Source data
········
-- ==== Sys2Proof/Machine/Walker.lean ====
section
/-! DEFINITION. The Oasis walker (R176 to R178, R197 to R214): slots, points, examinations and the seven walker words. -/

namespace Sys2Proof.Machine

/-! Slots. -/

def Device.wslot (d : Device) (core n : Nat) : WSlot := ((d.core core).walker[n]?).getD default
def Device.modWslot (d : Device) (core n : Nat) (f : WSlot → WSlot) : Device :=
  d.modCore core (fun k => { k with walker := listModify f k.walker n })

/-- A number in the descriptor (R176). -/
def WSlot.word (s : WSlot) (off n : Nat) : Nat := bytesNat ((s.desc.drop off).take n)
def WSlot.count (s : WSlot) : Nat := s.word 0 4
/-- S and T (R176). -/
def WSlot.maxDefer (s : WSlot) : Nat := s.word 4 1 % 16
def WSlot.timeBound (s : WSlot) : Nat := s.word 8 4
def WSlot.records (s : WSlot) : DWord := BitVec.ofNat 64 (s.word 16 8)
def WSlot.map (s : WSlot) : DWord := BitVec.ofNat 64 (s.word 24 8)

/-- The agent whose translations a slot's block uses. -/
def holderAgent (b : Nat) : Agent := .access b
/-- Bytes of a block's context, one page at most. -/
def Device.reachBlk (d : Device) (b : Nat) (k : Acc) (va : DWord) (n : Nat) : Except Bad (List Loc) :=
  d.reach (holderAgent b) (d.ctx (d.block b).ctx).privLaunch k va n

/-! Points. -/

/-- Bytes of a tile of a class; 0 for no tile (R176). -/
def tileBytes (c : Nat) : Nat := if c = 0 then 0 else 2 ^ (c + 6)

/-- A point whose record, at `va`, has still to be read; with S = 0 it is forced from the start (R198). -/
def newPoint (s : Nat) (va : DWord) : WPoint :=
  { id := none, tiles := [], record := va, unread := true, brought := [], dc := 0, t0 := 0, forced := s == 0, fault := false, handed := false }
/-- The points of n records from an address on. -/
def newPoints (s : Nat) (va : DWord) (n : Nat) : List WPoint := (List.range n).map (fun i => newPoint s (va + BitVec.ofNat 64 (32 * i)))

/-- A point becomes deferred-fault, which forces it (R203). -/
def WPoint.failed (p : WPoint) : WPoint := { p with unread := false, fault := true, forced := true }

/-- A point takes the 32 bytes of its record; it is malformed as R199 says. -/
def WPoint.read (p : WPoint) (bs : List Byte) : WPoint :=
  let v := fun (o n : Nat) => bytesNat ((bs.drop o).take n)
  let c0 := v 4 1 % 16
  let c1 := v 4 1 / 16
  let a0 := v 8 8
  let a1 := v 16 8
  let bad := fun (c a : Nat) => decide (11 ≤ c) || (c != 0 && a % min (tileBytes c) 4096 != 0)
  let wrong := v 5 3 != 0 || v 24 8 != 0 || (c0 == 0 && c1 == 0) || bad c0 a0 || bad c1 a1
  let tile := fun (c a : Nat) => if c = 0 then [] else [(BitVec.ofNat 64 a, tileBytes c)]
  let p1 : WPoint := { p with id := some (BitVec.ofNat 32 (v 0 4)), unread := false }
  if wrong then p1.failed else { p1 with tiles := tile c0 a0 ++ tile c1 a1 }

/-- Change a point of a slot. -/
def Device.modPoint (d : Device) (core n i : Nat) (f : WPoint → WPoint) : Device :=
  d.modWslot core n (fun s => { s with points := listModify f s.points i })

/-- The walker reads a record that it has still to read: at once where it can; it waits for a line that an engine owns (R289),
and asks for a record of another device once (R422). A read that faults, or meets an uncorrected error, marks the point (R203). -/
def Device.readRecord (d : Device) (core n i : Nat) : Device :=
  let s := d.wslot core n
  let b := s.holder.getD 0
  match s.points[i]? with
  | none => d
  | some p =>
    if !p.unread then d
    else
      match d.reachBlk b .load p.record 32 with
      | .error _ => d.modPoint core n i WPoint.failed
      | .ok ls =>
        let use := RemoteUse.record core n s.serial i
        if ls.any isRemote then
          if d.fab.remotes.any (fun r => r.use == use) then d
          else (remoteRuns ls 0).foldl (fun d q => d.ask { plainOp none (d.block b).ctx q.1 0 q.2.1 q.2.2.2 with use := use }) d
        else if d.held ls then d
        else if ls.any d.lostByte then d.modPoint core n i WPoint.failed
        else (d.touchLoads ls).modPoint core n i (fun p => p.read (ls.map d.byteAt))

/-- Every record of a slot that can be read now is read. The model reads each as soon as it can (DESIGN CHOICE, assumption 27). -/
def Device.readRecords (d : Device) (core n : Nat) : Device :=
  (List.range (d.wslot core n).points.length).foldl (fun d i => d.readRecord core n i) d

/-- The bytes of a visited map of `count` points (R176). -/
def Device.mapLocs (d : Device) (b : Nat) (map : DWord) (count : Nat) : List Loc :=
  (List.range ((count + 63) / 64)).flatMap (fun i =>
    match d.reachBlk b .load (map + BitVec.ofNat 64 (8 * i)) 8 with | .ok ls => ls | .error _ => [])

/-- A write of a word of the map on another device, which the slot awaits, and the group whose word makes it. -/
def Device.farMap (d : Device) (core n b : Nat) (word : Option Agent) (kind : BitVec 4) (dev : BitVec 12) (off : Nat) (f : OutMsg → OutMsg) :
    Device :=
  let op := { plainOp none (d.block b).ctx dev kind off 8 with use := .mapBit core n word }
  d.request op (f (op.msg dev))

/-- Write bit i of the visited map, as a coherent agent (R203): on another device as an atomic of the word that holds it. -/
def Device.setMapBit (d : Device) (core n b : Nat) (word : Option Agent) (map : DWord) (i : Nat) (x : Bool) : Device :=
  match d.reachBlk b .store (map + BitVec.ofNat 64 (8 * (i / 64))) 8 with
  | .error _ => d
  | .ok ls =>
    let one : DWord := BitVec.ofNat 64 (2 ^ (i % 64))
    match ls with
    | .remote dev off :: _ => d.farMap core n b word 4 dev off (fun m => { m with op := if x then 2 else 1, data := if x then one else ~~~one })
    | _ =>
      let byte := (ls.drop (i % 64 / 8)).take 1
      let old := d.valueAt byte
      let bit : DWord := BitVec.ofNat 64 (2 ^ (i % 8))
      (d.storeValue byte (if x then old ||| bit else old &&& ~~~bit)).meetLost (d.block b).ctx byte

/-- Clear the visited map of a set (R198). -/
def Device.clearMap (d : Device) (core n b : Nat) (word : Option Agent) (map : DWord) (count : Nat) : Device :=
  (List.range ((count + 63) / 64)).foldl (fun d i =>
    match d.reachBlk b .store (map + BitVec.ofNat 64 (8 * i)) 8 with
    | .ok (.remote dev off :: _) => d.farMap core n b word 2 dev off (fun m => { m with cells := (List.range 8).map (fun k => (k, 0)) })
    | .ok ls => (d.storeValue ls 0).meetLost (d.block b).ctx ls
    | .error _ => d) d

/-- A write of the slot's map is still on its way to another device. -/
def Device.mapAway (d : Device) (core n : Nat) : Bool :=
  d.fab.remotes.any (fun r => match r.use with | .mapBit k m _ => k == core && m == n | _ => false)

/-! Residency. -/

/-- A line is resident (R200). -/
def Device.lineResident (d : Device) (core b : Nat) (va : DWord) : Bool :=
  match d.reachBlk b .load va 1 with
  | .ok (.mem pa :: _) =>
    d.l2.any (fun x => x.line == pa / 128) ||
      d.blocks.any (fun k => k.core == core && !k.ended && k.maps.any (fun m =>
        m.filled.any (fun p => m.lines[p.1]? == some (pa / 128))))
  | .ok (.stash _ _ :: _) => true
  | .ok (.scratch _ :: _) => true
  | _ => false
········
What you give back must be the stretch above, starting at the line with "let a0 := v 8 8" and ending at the line with "The walker reads", copied exactly.

| ANSWER BOX |
  let a0 := v 8 8
  let a1 := v 16 8
  let bad := fun (c a : Nat) => decide (11 ≤ c) || (c != 0 && a % min (tileBytes c) 4096 != 0)
  let wrong := v 5 3 != 0 || v 24 8 != 0 || (c0 == 0 && c1 == 0) || bad c0 a0 || bad c1 a1
  let tile := fun (c a : Nat) => if c = 0 then [] else [(BitVec.ofNat 64 a, tileBytes c)]
  let p1 : WPoint := { p with id := some (BitVec.ofNat 32 (v 0 4)), unread := false }
  if wrong then p1.failed else { p1 with tiles := tile c0 a0 ++ tile c1 a1 }

/-- Change a point of a slot. -/
def Device.modPoint (d : Device) (core n i : Nat) (f : WPoint → WPoint) : Device :=
  d.modWslot core n (fun s => { s with points := listModify f s.points i })

/-- The walker reads a record that it has still to read: at once where it can; it waits for a line that an engine owns (R289),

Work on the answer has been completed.